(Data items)
-- ==== Sys2Proof/Tests/Slice0.lean ====
section
/-! SUPPORT. Tests: states that meet the hypotheses of the statements (meets_…), ill-formed commands, and worked values of the
spec (test_…). -/

namespace Sys2Proof.Tests

open Sys2Proof.Machine

set_option Elab.async false

/-! ### Helpers -/

/-- The device runs, after power-up and training, with every island ready and contexts 2 and 15 ACTIVE. -/
def up : State :=
  let s := ({ State.reset with pwr := { State.reset.pwr with st := .running } }).setReg .ctlIslandReady 0 0 0xFFFFFFFF
  (s.setFld .ctlCtxState 0 2 ctlCtxState_state 1).setFld .ctlCtxState 0 15 ctlCtxState_state 1

/-- The key of thread 3 of tower 1. -/
def k13 : Nat := thrKey 1 3

/-- A seat at pc 0x1000 with vl elements of a vtype; scalar register r holds 16 r. -/
def seatOf (vt : Byte) (vl : Nat) : Seat :=
  { (default : Seat) with
    loaded := true
    sc := { (default : Scalars) with pc := 0x1000, vl := vl, vtype := vt, s := (List.range 15).map fun r => (r + 1, BitVec.ofNat 64 (16 * (r + 1))) } }

/-- Thread 3 of tower 1 runs in context 2, at a seat. -/
def running (x : Seat) : State := (up.setRec k13 { (default : ThrRec) with st := .running, ctx := 2 }).setSeat k13 x

/-- Instruction fields. -/
def fields (d a b c : BitVec 5) (up : Word) : Fields := { d := d, a := a, b := b, c := c, mask := 0, mu := false, up := up }
/-- The same under mask register 1. -/
def masked (d a b c : BitVec 5) (up : Word) : Fields := { fields d a b c up with mask := 1, mu := true }

/-- The outcome is a next state that `p` holds of. -/
def nextIs (o : Host.Outcome State Fault Refusal) (p : State → Bool) : Bool :=
  match o with
  | .next u => p u
  | _ => false

/-! ### Scalar instructions -/

theorem meets_ScalarArithmetic : (running (seatOf 0x10 4)).canIssue 1 3 (fields 1 2 3 0 0) formSab = true := by decide +kernel

theorem meets_ScalarCompareAndImmediates :
    (running (seatOf 0x10 4)).canIssue 1 3 (fields 1 2 3 0 26) { formSab with fn := true, ok := 13 % 8 ≤ 5 && 13 / 16 == 0 } = true
    ∧ (fields 1 2 3 0 26).fn = 13
    ∧ (running (seatOf 0x10 4)).canIssue 1 3 (fields 1 2 0 0 0xFFFFFFFF) { form := .imm, d := .s, a := .s } = true
    ∧ (running (seatOf 0x10 4)).canIssue 1 3 (fields 1 0 0 0 0x80000000) { form := .imm, d := .s } = true := by decide +kernel

theorem meets_SpecialValues :
    (List.range 8).all (fun n =>
      let f := fields 1 0 0 0 (BitVec.ofNat 32 (2 * n))
      f.fn == n && (running (seatOf 0x10 4)).canIssue 1 3 f { form := .reg, d := .s, fn := true, ok := f.fn ≤ 7 }) = true
    ∧ (running (seatOf 0x10 4)).flagsSettled k13 = true := by
  decide +kernel

theorem meets_Branches :
    (running (seatOf 0x10 4)).canIssue 1 3 (fields 0 2 3 0 0xFFFFFFFF) { form := .imm, a := .s, b := .s } = true
    ∧ (running (seatOf 0x10 4)).canIssue 1 3 (fields 0 0 0 0 5) { form := .imm } = true
    ∧ (running (seatOf 0x10 4)).canIssue 1 3 (fields 1 0 0 0 5) { form := .imm, d := .s } = true := by decide +kernel

/-- Scalar register 4 holds 68, which is no multiple of 8. -/
def oddSeat : Seat := (seatOf 0x10 4).setS 4 68

theorem meets_JumpRegister :
    (running oddSeat).canIssue 1 3 (fields 1 2 0 0 0) { form := .reg, d := .s, a := .s } = true
    ∧ (oddSeat.s 2).toNat % 8 = 0
    ∧ (running oddSeat).canIssue 1 3 (fields 1 4 0 0 0) { form := .reg, d := .s, a := .s } = true
    ∧ (oddSeat.s 4).toNat % 8 = 4 := by decide +kernel

theorem meets_ModeInstructions :
    (running (seatOf 0x10 4)).canIssue 1 3 (fields 1 2 0 0 0x11) { form := .imm, d := .s, a := .s, ok := vtOk 0x11 } = true
    ∧ (running (seatOf 0x10 4)).canIssue 1 3 (fields 0 0 0 0 0x13) { form := .imm } = true
    ∧ (running (seatOf 0x10 4)).canIssue 1 3 (fields 0 2 0 0 0) { form := .reg, a := .s } = true
    ∧ (running (seatOf 0x10 4)).flagsSettled k13 = true
    ∧ (running (seatOf 0x10 4)).canIssue 1 3 (fields 0 0 0 0 0) { form := .reg } = true := by decide +kernel

/-! ### Vector instructions -/

/-- Seats of int32, FP32, BF16, and MX E4M3 elements. -/
def seatInt : Seat := seatOf 0x10 5
def seatFp : Seat := seatOf 0x00 5
def seatBf : Seat := seatOf 0x02 32
def seatMx : Seat := seatOf 0x03 32

theorem meets_VectorIntegers :
    (running seatInt).canIssue 1 3 (masked 1 2 3 0 1) (formVab (vtIntOp seatInt)) = true
    ∧ (running seatInt).canIssue 1 3 (masked 1 2 3 4 0) (formVabc (vtIntOp seatInt)) = true
    ∧ (running seatInt).canIssue 1 3 (masked 1 2 0 0 0) { formVa (vtIntOp seatInt) with elementwise := false } = true
    ∧ (running seatInt).canIssue 1 3 (masked 1 2 3 0 10) { formVab (vtIntOp seatInt) with d := .m, fn := true } = true := by
  decide +kernel

/-- Context 2 of tower 1 has slot B of its cores do saturating integers. -/
def satState : State := (running seatInt).setFld .vecCtxCfg 1 2 vecCtxCfg_slotb 1

theorem meets_VectorSaturating :
    satState.slotB 1 3 = 1
    ∧ satState.canIssue 1 3 (masked 1 2 3 0 1) (formVab (vtIntOp seatInt && satState.slotB 1 3 == 1)) = true
    ∧ satState.canIssue 1 3 (masked 1 2 3 4 0) (formVabc (vtIntOp seatInt && satState.slotB 1 3 == 1)) = true
    ∧ satState.canIssue 1 3 (masked 1 2 3 0 62) { formVab (vtIntOp seatInt && satState.slotB 1 3 == 1) with fn := true } = true
    ∧ (masked 1 2 3 0 62).fn = 31
    ∧ satState.canIssue 1 3 (masked 1 2 0 0 1) (formVa (vtIntOp seatInt && satState.slotB 1 3 == 1)) = true := by decide +kernel

theorem meets_VectorFloats :
    (running seatFp).canIssue 1 3 (masked 1 2 3 0 1) (formVab (vtFp seatFp)) = true
    ∧ (running seatFp).canIssue 1 3 (masked 1 2 3 4 0) (formVabc (vtFp seatFp)) = true
    ∧ (running seatBf).canIssue 1 3 (masked 1 2 0 0 1) (formVa (vtFp seatBf)) = true := by decide +kernel

theorem meets_FloatComparesAndReductions :
    (running seatFp).canIssue 1 3 (masked 1 2 3 0 14) { formVab (vtFp seatFp) with d := .m, fn := true } = true
    ∧ (running seatBf).canIssue 1 3 (masked 1 2 0 0 0) { formVa (vtFp seatBf) with elementwise := false } = true := by decide +kernel

/-- What the conversions' hypotheses name of an instruction of thread 3 of tower 1. -/
def cvtShape (s : State) (x : Seat) (f : Fields) : Shape :=
  let dw := codeWidth (f.fn % 32)
  { form := .reg, d := .v (groupOf dw x.w), a := .v (groupOf x.w dw), z := true, mu := true, fn := true,
    ok := s.slotB 1 3 == 0 && dstOk f && vtOk x.sc.vtype }

theorem meets_VectorConversions :
    (let f := masked 4 2 0 0 0
     (running seatBf).canIssue 1 3 f (cvtShape (running seatBf) seatBf f)) = true
    ∧ (let f := masked 4 2 3 0 0
       (running seatBf).canIssue 1 3 f { cvtShape (running seatBf) seatBf f with b := .s }) = true
    ∧ (let f := masked 4 2 3 0 0
       mxOf (vtCode seatMx.sc.vtype) = some .mxE4m3
       ∧ (running seatMx).canIssue 1 3 f
          { cvtShape (running seatMx) seatMx f with
            b := .v 1
            ok := (running seatMx).slotB 1 3 == 0 && dstOk f && vtOk seatMx.sc.vtype
              && !overlapBad false (.v (groupOf 32 8)) f.d.toNat (.v 1) f.b.toNat } = true)
    ∧ (∀ f ∈ [fields 4 2 0 5 6, fields 4 2 0 4 6],
       mxOf (f.fn % 32) = some .mxE4m3
       ∧ (running seatBf).canIssue 1 3 f
          { cvtShape (running seatBf) seatBf f with
            c := .v 1, mu := false
            ok := (running seatBf).slotB 1 3 == 0 && dstOk f && vtFp seatBf && seatBf.sc.vl % 32 == 0
              && !overlapBad false (.v 1) f.c.toNat (.v (groupOf 16 8)) f.a.toNat } = true) := by decide +kernel

theorem meets_VectorLogic :
    (running seatInt).canIssue 1 3 (masked 1 2 3 0 1) (formVab true) = true
    ∧ (running seatInt).canIssue 1 3 (masked 1 2 3 0 1) { formVab true with elementwise := false } = true
    ∧ (running seatInt).canIssue 1 3 (masked 1 2 0 0 62) { formVa true with fn := true } = true
    ∧ (running seatInt).canIssue 1 3 (masked 1 2 0 0 1) { formVa true with a := .s } = true
    ∧ (running seatInt).canIssue 1 3 (masked 1 2 0 0 1) (formVa true) = true
    ∧ (running seatFp).canIssue 1 3 (masked 1 2 3 0 4) { formVa true with b := .v 1, fn := true } = true
    ∧ (running seatFp).canIssue 1 3 (masked 1 2 0 0 2) { formVa true with b := .none, fn := true } = true
    ∧ (running seatInt).canIssue 1 3 (masked 1 2 0 0 2) { formVa true with b := .none, fn := true } = true := by decide +kernel
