theorem inv_of_check {s : State} (h : invCheck s = true) : Inv s := by
  simp only [invCheck, Bool.and_eq_true, Bool.or_eq_true, decide_eq_true_eq, List.all_eq_true, beq_iff_eq, decide_eq_decide,
    List.mem_range, Bool.not_eq_true', ne_eq] at h
  obtain ⟨⟨⟨⟨⟨⟨⟨⟨⟨⟨⟨⟨h1, h2, h3⟩, h4⟩, h5⟩, h6, h7, h8⟩, h9⟩, h10⟩, h11⟩, h12⟩, h13⟩, h14⟩, h15⟩, h16⟩ := h
  have hb : s.busy = true → s.busy ≠ false := by simp
  exact {
    legal := h1, maxUnit := h2, bc := h3, memWf := h4, memBound := h5, avg := h6, symsBound := h7, symsValid := h9, ccount := h8
    loaded := fun hf => h10.resolve_left (fun h => h hf)
    threshField := h11
    scanField := fun hp => by simpa using h12 hp
    image := fun hs => (h13.resolve_left (hb hs)).1
    imageRead := fun hs => (h13.resolve_left (hb hs)).2
    threshPos := fun hp => (h14.resolve_left (fun h => h hp)).1.1
    automaton := fun hp => by
      obtain ⟨⟨-, ha⟩, hc⟩ := h14.resolve_left (fun h => h hp)
      refine ⟨?_, hc⟩
      cases hf : s.fsm <;> simp only [hf, decide_eq_true_eq] at ha ⊢ <;> exact ha
    detectPos := fun hp => h15.resolve_left (fun h => hp.elim h.1 h.2)
    request := fun hp => h16.resolve_left (fun h => h hp) }

/-- `FieldInv`, computed on every pixel of the image. -/
def fieldCheck (s : State) : Bool :=
  (List.range s.w.toNat).all fun x => (List.range s.h.toNat).all fun y =>
    let v := s.pixel (y * s.w.toNat + x)
    decide (v.toNat < 2 ^ 26 ∧ bits v 0 24 ≤ 7650 ∧ (v.getLsbD 25 = true → 1 ≤ x ∧ x + 2 ≤ s.w.toNat))

theorem fieldInv_of_check {s : State} (h : fieldCheck s = true) : FieldInv s := by
  intro _ x y hx hy _
  simp only [fieldCheck, List.all_eq_true, List.mem_range, decide_eq_true_eq] at h
  exact h x hx y hy

/-! ### WellFormed: one ill-formed command a check (30_encoding.md R89) -/

theorem test_wf_refuses_wide_width : (Instr.setDims 16384 1).wellFormed = false := by decide
theorem test_wf_refuses_wide_height : (Instr.setDims 1 16384).wellFormed = false := by decide
theorem test_wf_refuses_wide_diameter : (Instr.setDiameter 65536).wellFormed = false := by decide
theorem test_wf_refuses_wide_byte : (Instr.loadByte 256).wellFormed = false := by decide
theorem test_wf_refuses_wide_red : (Instr.loadPixel 256 0 0).wellFormed = false := by decide
theorem test_wf_refuses_wide_green : (Instr.loadPixel 0 256 0).wellFormed = false := by decide
theorem test_wf_refuses_wide_blue : (Instr.loadPixel 0 0 256).wellFormed = false := by decide
theorem test_wf_refuses_wide_code : (Instr.decOk 8192).wellFormed = false := by decide

/-! ### Decoding words written out from the formats of 30_encoding.md R81, field by field: OP, then the payload -/

theorem test_decode_nop : decode (0x0#4 ++ 0#28) = .ok .nop := by decide
theorem test_decode_setDims : decode (0x1#4 ++ 8#14 ++ 12#14) = .ok (.setDims 12 8) := by decide
theorem test_decode_setDiameter : decode (0x2#4 ++ 0#12 ++ 100#16) = .ok (.setDiameter 100) := by decide
theorem test_decode_loadReset : decode (0x3#4 ++ 0#28) = .ok .loadReset := by decide
theorem test_decode_loadByte : decode (0x4#4 ++ 0#20 ++ 40#8) = .ok (.loadByte 40) := by decide
theorem test_decode_loadPixel : decode (0x5#4 ++ 0#4 ++ 10#8 ++ 20#8 ++ 30#8) = .ok (.loadPixel 10 20 30) := by decide
theorem test_decode_start : decode (0x6#4 ++ 0#28) = .ok .start := by decide
theorem test_decode_abort : decode (0x7#4 ++ 0#28) = .ok .abort := by decide
theorem test_decode_decOk : decode (0x8#4 ++ 0#15 ++ 31#13) = .ok (.decOk 31) := by decide
theorem test_decode_decFail : decode (0x9#4 ++ 0#28) = .ok .decFail := by decide
theorem test_decode_clrErr : decode (0xA#4 ++ 0#28) = .ok .clrErr := by decide
theorem test_decode_softReset : decode (0xB#4 ++ 0#28) = .ok .softReset := by decide

/-- 30_encoding.md R84, R85: every reserved opcode; one reserved bit of each format. -/
theorem test_decode_rejects_by_name :
    decode 0xC0000000#32 = .error .reservedOpcode ∧ decode 0xFFFFFFFF#32 = .error .reservedOpcode ∧
    decode 0x00000001#32 = .error (.reservedPayload .nop) ∧ decode 0x20010000#32 = .error (.reservedPayload .setDiameter) ∧
    decode 0x40000100#32 = .error (.reservedPayload .loadByte) ∧ decode 0x51000000#32 = .error (.reservedPayload .loadPixel) ∧
    decode 0x80002000#32 = .error (.reservedPayload .decOk) ∧ decode 0x90000001#32 = .error (.reservedPayload .decFail) := by decide

/-- The words of 95_test_vectors.md section 7, from their source lines. -/
theorem test_encode_section7 :
    encode .nop = 0x00000000#32 ∧ encode (.setDims 2 1) = 0x10004002#32 ∧ encode (.setDims 16383 16383) = 0x1FFFFFFF#32 ∧
    encode (.setDiameter 640) = 0x20000280#32 ∧ encode .loadReset = 0x30000000#32 ∧ encode (.loadByte 255) = 0x400000FF#32 ∧
    encode (.loadPixel 255 255 255) = 0x50FFFFFF#32 ∧ encode .start = 0x60000000#32 ∧ encode .abort = 0x70000000#32 ∧
    encode (.decOk 8191) = 0x80001FFF#32 ∧ encode .decFail = 0x90000000#32 ∧ encode .clrErr = 0xA0000000#32 ∧
    encode .softReset = 0xB0000000#32 := by decide

/-- 30_encoding.md R90: both forms of SET_MAXUNIT give the maxUnit asked for. -/
theorem test_setMaxUnit : setMaxUnit 80 = .setDiameter 640 ∧ setMaxUnit 8192 = .setDiameter 65535 ∧ ceil8 65535 = 8192 := by decide

/-! ### Arithmetic tables -/

/-- 95_test_vectors.md section 5. -/
theorem test_ceil8 : [0, 1, 7, 8, 9, 16, 17, 100, 640, 65535].map ceil8 = [0, 1, 1, 1, 2, 2, 3, 13, 80, 8192] := by decide

/-- 95_test_vectors.md section 2.4. -/
theorem test_intensity : [0xFF0A141E#32, 0xFFFF0000#32, 0xFF1E1E1F#32, 0xFFFFFFFF#32, 0x00000001#32].map intensity =
    [20, 85, 30, 255, 0] := by decide

/-- 95_test_vectors.md section 2.3. -/
theorem test_accumulate :
    [(0, 0), (29, 0), (30, 0), (128, 0), (128, 255), (1000, 100), (7649, 255), (7650, 255), (7650, 0)].map
      (fun p => accumulate p.1 p.2) = [0, 29, 29, 124, 379, 1067, 7650, 7650, 7395] := by decide

/-- 95_test_vectors.md section 2.2: the cut points, white at the cut and black one below it. -/
theorem test_isWhite_cut :
    [(0, 0), (1, 1), (10, 10), (39, 39), (40, 39), (41, 40), (80, 78), (100, 98), (200, 195), (255, 249)].all
      (fun p => isWhite p.2 p.1 && (p.2 == 0 || !isWhite (p.2 - 1) p.1)) = true := by decide

/-- 95_test_vectors.md section 3.1, the rows that pass. -/
theorem test_accept_true :
    [(2, 4, 2), (2, 2, 2), (2, 8, 2), (2, 4, 4), (80, 160, 80), (3, 3, 2), (3, 10, 2), (3, 11, 3)].all
      (fun p => accept p.1 p.2.1 p.2.2 80) = true := by decide

/-- 95_test_vectors.md section 3.1, the rows that fail. -/
theorem test_accept_false :
    [(1, 4, 2), (2, 4, 1), (2, 1, 2), (2, 9, 2), (2, 4, 5), (81, 160, 80), (80, 161, 80), (4, 1, 2)].all
      (fun p => !accept p.1 p.2.1 p.2.2 80) = true ∧ accept 2 3 3 1 = false ∧ accept 2 2 2 0 = false := by decide

/-- 95_test_vectors.md section 3.2, and the sign of 41_threshold.md R147. -/
theorem test_window_centre :
    [(2, 4), (2, 5), (3, 3), (2, 2), (80, 160)].map (fun p => windowOffset p.1 p.2) = [5, 5, 5, 4, 161] ∧
    windowCentre 0 10 2 4 = 5 ∧ windowCentre 1 13 2 4 = 18 := by decide

/-- 95_test_vectors.md section 4.2. -/
theorem test_inBullseye :
    sym31.inBullseye 6 3 = true ∧ sym31.inBullseye 5 4 = false ∧
    (⟨31#13, 0xFFFF0000#32, 0#32, 0x00010000#32, 0#32⟩ : Sym).inBullseye 0 0 = true ∧
    (⟨31#13, 0xFFFF0000#32, 0#32, 0x0000FFFF#32, 0#32⟩ : Sym).inBullseye 0 0 = false ∧
    (⟨31#13, 0x00018000#32, 0x00018000#32, 0x0000B505#32, 0#32⟩ : Sym).inBullseye 1 1 = true ∧
    (⟨31#13, 0x00018000#32, 0x00018000#32, 0x0000B504#32, 0#32⟩ : Sym).inBullseye 1 1 = false := by decide

/-- 95_test_vectors.md section 4.3. -/
theorem test_checksum : [31, 55, 93, 0x1F00, 0x3E, 0x1001F].all checksum = true ∧ [0, 7, 0x1FFF].all (fun c => !checksum c) = true := by
  decide

/-! ### One step each: the rows of 95_test_vectors.md sections 3.3, 5 and 6 and the worked examples of the commands' rules -/

/-- The STATUS word after one command from `s`. -/
def statusAfter (c : Word) (s : State) (status : Word) : Bool :=
  nextHas (step (s.withFetchWord 32 c.toNat)) fun t => t.status == status

theorem test_nop_status : statusAfter 0x00000000#32 State.reset 0#32 = true := by decide +kernel
theorem test_illegal_status : statusAfter 0x00000001#32 State.reset 0x400#32 = true ∧
    statusAfter 0xC0000000#32 State.reset 0x400#32 = true := by decide +kernel
theorem test_setDims_config : nextHas (step (State.reset.withFetchWord 32 0x1002000C)) (fun t => t.readReg .config == 0x0002000C#32) =
    true := by decide +kernel
theorem test_setDiameter_maxunit : nextHas (step (State.reset.withFetchWord 32 0x20000064)) (fun t => t.maxUnit == 13#16) = true := by
  decide +kernel
theorem test_loadReset_status : statusAfter 0x30000000#32 State.reset 0x10#32 = true := by decide +kernel
theorem test_loadByte_without_stream : statusAfter 0x40000005#32 State.reset 0x800#32 = true := by decide +kernel
theorem test_loadByte_third_byte :
    nextHas (exec (.loadByte 60) { loading 3 with bc := 5#26, stgR := 40#8, stgG := 50#8 })
      (fun t => t.pixel 1 == 0xFF28323C#32 && t.bc == 6#26) = true := by decide +kernel
theorem test_loadPixel_word : nextHas (exec (.loadPixel 10 20 30) (loading 0)) (fun t => t.pixel 0 == 0xFF0A141E#32 && t.bc == 3#26) =
    true := by decide +kernel
theorem test_loadPixel_mixed :
    nextHas (exec (.loadPixel 2 3 4) { loading 0 with bc := 1#26, stgR := 1#8 })
      (fun t => t.pixel 0 == 0xFF010203#32 && t.stgR == 4#8 && t.bc == 4#26) = true := by decide +kernel
theorem test_start_accepted : statusAfter 0x60000000#32 (loadedImage 2 1) 0x29#32 = true := by decide +kernel
theorem test_start_refused : statusAfter 0x60000000#32 State.reset 0x100#32 = true := by decide +kernel
theorem test_abort_status : statusAfter 0x70000000#32 (thresholding 12 1 (plain 12) 0 0) 0x8000#32 = true := by decide +kernel
theorem test_abort_idle : statusAfter 0x70000000#32 State.reset 0#32 = true := by decide +kernel
theorem test_decOk_appends :
    nextHas (exec (.decOk 31)
        { waiting 5 5 plus 2 2 with respX := 0x00058000#32, respY := 0x00020000#32, respUnit := 0x00020000#32 })
      (fun t => t.syms == [sym31] && t.status == 0x3A#32 && t.symWord 0 0 == 0x8000001F#32) = true := by decide +kernel
theorem test_decOk_full :
    nextHas (exec (.decOk 31) { waiting 5 5 plus 2 2 with respUnit := 1#32, syms := [sym31, sym31] })
      (fun t => t.status == 0x2034#32 && t.syms.length == 2) = true := by decide +kernel
theorem test_decFail_resumes : statusAfter 0x90000000#32 (waiting 5 5 plus 2 2) 0x3A#32 = true := by decide +kernel
theorem test_decFail_no_request : statusAfter 0x90000000#32 State.reset 0x800#32 = true := by decide +kernel
theorem test_clrErr_status : statusAfter 0xA0000000#32 { State.reset with errs := 0x09#8 } 0#32 = true := by decide +kernel
theorem test_softReset_status :
    nextHas (step ((waiting 5 5 plus 2 2).withFetchWord 32 0xB0000000))
      (fun t => t.status == 0#32 && t.maxUnit == 80#16 && t.pixel 12 == cell true) = true := by decide +kernel

/-- 95_test_vectors.md section 6: ERR_ILLEGAL before ERR_BUSY before ERR_PROTO. -/
theorem test_error_priority : statusAfter 0x40000105#32 (thresholding 2 1 (plain 2) 0 0) 0x429#32 = true ∧
    statusAfter 0x40000005#32 (thresholding 2 1 (plain 2) 0 0) 0x229#32 = true := by decide +kernel

/-- 95_test_vectors.md section 6: refused reads and writes, and IRQ_EN's mask. -/
theorem test_bus_refusals :
    nextHas (step { small with inputs := [.read 0x58#32] }) (fun t => t.rdata == some 0#32 && t.err .bus) = true ∧
    nextHas (step { small with inputs := [.read 0x09#32] }) (fun t => t.rdata == some 0#32 && t.err .bus) = true ∧
    nextHas (step { loading 3 with inputs := [.write 0x04000000#32 0#32] })
      (fun t => t.err .bus && t.pixel 0 == 0xFF000000#32) = true ∧
    nextHas (step { small with inputs := [.write 0x034#32 0xFFFFFFFF#32] }) (fun t => t.readReg .irqEn == 7#32) = true := by
  decide +kernel

/-- 60_exceptions.md R218's example: STATUS with a request outstanding and EN_REQ set. -/
theorem test_irq_status : ({ waiting 5 5 plus 2 2 with irqEn := 2#3 } : State).status = 0x0001003B#32 := by decide +kernel

/-- 95_test_vectors.md section 2.1, step 0 and (a row below) step 3. -/
theorem test_threshold_step :
    nextHas (coreStep (thresholding 3 2 [0xFF0A141E#32, 0xFFC8C8C8#32, 0xFF000000#32, 0xFF5A5A5A#32, 0xFFFF0000#32, 0xFF1E1E1F#32] 0 0))
      (fun t => t.pixel 0 == 0x01000090#32 && t.idx == 1#14) = true ∧
    nextHas (coreStep { thresholding 3 2
        [0x01000090#32, 0x01000154#32, 0x00000149#32, 0xFF5A5A5A#32, 0xFFFF0000#32, 0xFF1E1E1F#32] 1 0 with avg := 329#24 })
      (fun t => t.pixel 5 == 0x0100015D#32 && t.avg == 349#24) = true := by decide +kernel

/-- The row of 95_test_vectors.md section 3.3 just before column 10. -/
def stripes : State :=
  { thresholding 12 1
      [0x0100017B#32, 0x0100026E#32, 0x0000025A#32, 0x00000246#32, 0x01000332#32, 0x01000416#32, 0x010004F3#32, 0x010005C8#32,
       0x00000597#32, 0x00000568#32, 0xFFFFFFFF#32, 0xFFFFFFFF#32] 0 10 with
    avg := 1384#24, fsm := .second, b1 := 2#16, w1 := 4#16, b2 := 2#16 }

/-- 95_test_vectors.md section 3.3, column 10: accepted, words 4, 5, 6 flagged, the automaton back in WHITE. -/
theorem test_acceptance_step :
    nextHas (coreStep stripes) (fun t => t.pixel 4 == 0x03000332#32 && t.pixel 5 == 0x03000416#32 && t.pixel 6 == 0x030004F3#32 &&
      t.pixel 10 == 0x01000639#32 && t.pixel 3 == 0x00000246#32 && t.ccount == 3#32) = true ∧
    nextHas (coreStep stripes) (fun t => t.fsm == .white && t.b1 == 2#16 && t.w1 == 1#16 && t.b2 == 0#16 && t.avg == 1593#24) =
      true := by decide +kernel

» **AIM OF THE TASK**
Where does the word "mxOf" appear in the records above? Return every line that holds it.

» **EXERCISE ANSWER**
       mxOf (vtCode seatMx.sc.vtype) = some .mxE4m3
       mxOf (f.fn % 32) = some .mxE4m3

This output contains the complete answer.